VIDEO:Anupama Kundoo-Taking Time to Rethink

nupama Kundoo, Taking Time to Rethink“I feel that a lot of the problems we have in today’s world have come because of that wrong notion that time is money. No, time is the only resource we have when we are alive. What else do we have?” asks the renowned Indian architect Anupama Kundoo in this video. Watch her speak passionately about time as the most important human resource and why this notion should be applied to architecture: “Architecture outlives the human life.”

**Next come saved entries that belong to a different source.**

/-- R100, R102, as I2: failures are counted and INIT still ends ACTIVE; the reserved code is a failure (R69). -/
theorem test_init_fails :
    seen (fun t => (t.txOut, t.dcs, t.busErr, t.rsp))
        { clearState small [0x0800000000000000] with trIn := [.result trFail, .result 3] }
      = some ([.cmd 0xAE, .cmd 0xAF], .active, true, some 0x20000002) := by decide

/-- F1 and F3: the eight requests, requests 1 and 7 TIMEOUT. -/
theorem test_flush_bulk :
    seen (fun t => (t.txOut, t.fb, t.busErr, t.rsp))
        { clearState small [0x0900000000000000] with
          fb := fb16
          trIn := [ .result trOk, .result trTimeout, .result trOk, .result trOk, .result trOk, .result trOk, .result trOk
                  , .result trTimeout ] }
      = some
          ( [ .cmd 0xB0, .cmd 0x02, .cmd 0x10, .data [0xE0, 0x10, 0x10, 0x10, 0xE0, 0x00, 0x00, 0x00]
            , .cmd 0xB1, .cmd 0x02, .cmd 0x10, .data [0x07, 0x01, 0x01, 0x01, 0x07, 0x00, 0x00, 0x80] ]
          , fb16, true, some 0x20000002 ) := by decide

/-- F2: COL_LO = 01, SINGLE, 22 requests. -/
theorem test_flush_single :
    seen (·.txOut) { clearState (panel 8 16 0x01#8 .single) [0x0900000000000000] with fb := fb16 }
      = some
          [ .cmd 0xB0, .cmd 0x01, .cmd 0x10, .data [0xE0], .data [0x10], .data [0x10], .data [0x10], .data [0xE0]
          , .data [0x00], .data [0x00], .data [0x00]
          , .cmd 0xB1, .cmd 0x01, .cmd 0x10, .data [0x07], .data [0x01], .data [0x01], .data [0x01], .data [0x07]
          , .data [0x00], .data [0x00], .data [0x80] ] := by decide

/-- X2: STATUS with all three bits set; and R109 with ILL alone. -/
theorem test_status :
    seen (·.rsp) { clearState small [0x0A00000000000000] with dcs := .active, busErr := true, ill := true } = some (some 0x00000007)
      ∧ seen (·.rsp) { clearState small [0x0A00000000000000] with ill := true } = some (some 0x00000004) := by decide

/-- R115: an illegal word answers (ILLEGAL, 0) and sets ILL; R60: an illegal STR header takes no payload. -/
theorem test_illegal_word :
    seen (fun t => (t.fb, t.ill, t.rsp)) (clearState small [0x0B00000000000000]) = some ([], true, some 0x10000000)
      ∧ seen (·.cmdIn) (clearState small [0x0700000000000101, 0x0000000000000041]) = some [0x0000000000000041] := by decide

/-- C9, R60, R90: bad padding takes the payload, draws nothing, answers (ILLEGAL, 0). -/
theorem test_bad_padding :
    seen (fun t => (t.fb, t.ill, t.rsp)) (clearState small [0x0700000000000100, 0x0000000000004141])
        = some ([], true, some 0x10000000)
      ∧ seen (·.cmdIn) (clearState small [0x0700000000000100, 0x0000000000004141, 0x0A00000000000000])
        = some [0x0A00000000000000] := by decide

/-- R70: a response the host does not take holds the next command; taken, it lets it run. -/
theorem test_response_handshake :
    seen (fun t => (t.rsp, t.rspOut, t.cmdIn))
        { clearState small [0x0A00000000000000] with rsp := some 0x00000001, rspReady := false }
      = some (some 0x00000001, [], [0x0A00000000000000])
      ∧ seen (fun t => (t.rsp, t.rspOut, t.cmdIn))
          { clearState small [0x0A00000000000000] with rsp := some 0x00000001 }
        = some (none, [0x00000001], [0x0A00000000000000]) := by decide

While we’re saving other resources, Kundoo argues, we don’t seem to mind spending our own time freely on anything. This is why she encourages people to use their time wisely – to use fewer natural resources and more human resources: “Use more brain, use more muscle, use more time. Because people grow clever in the end when we do that.” A lot of architecture, she continues, has taken more than one person’s lifetime: “And when people die, the architecture is left behind. So, we need to have a long-term thinking approach to designs.” The important thing isn’t the ego of the person creating but rather “a larger collective thing” such as entire cities, and we must resist the prevalent sense of urgency: “Please take the time to rethink. It takes a lot of time to do good design and to create something new.”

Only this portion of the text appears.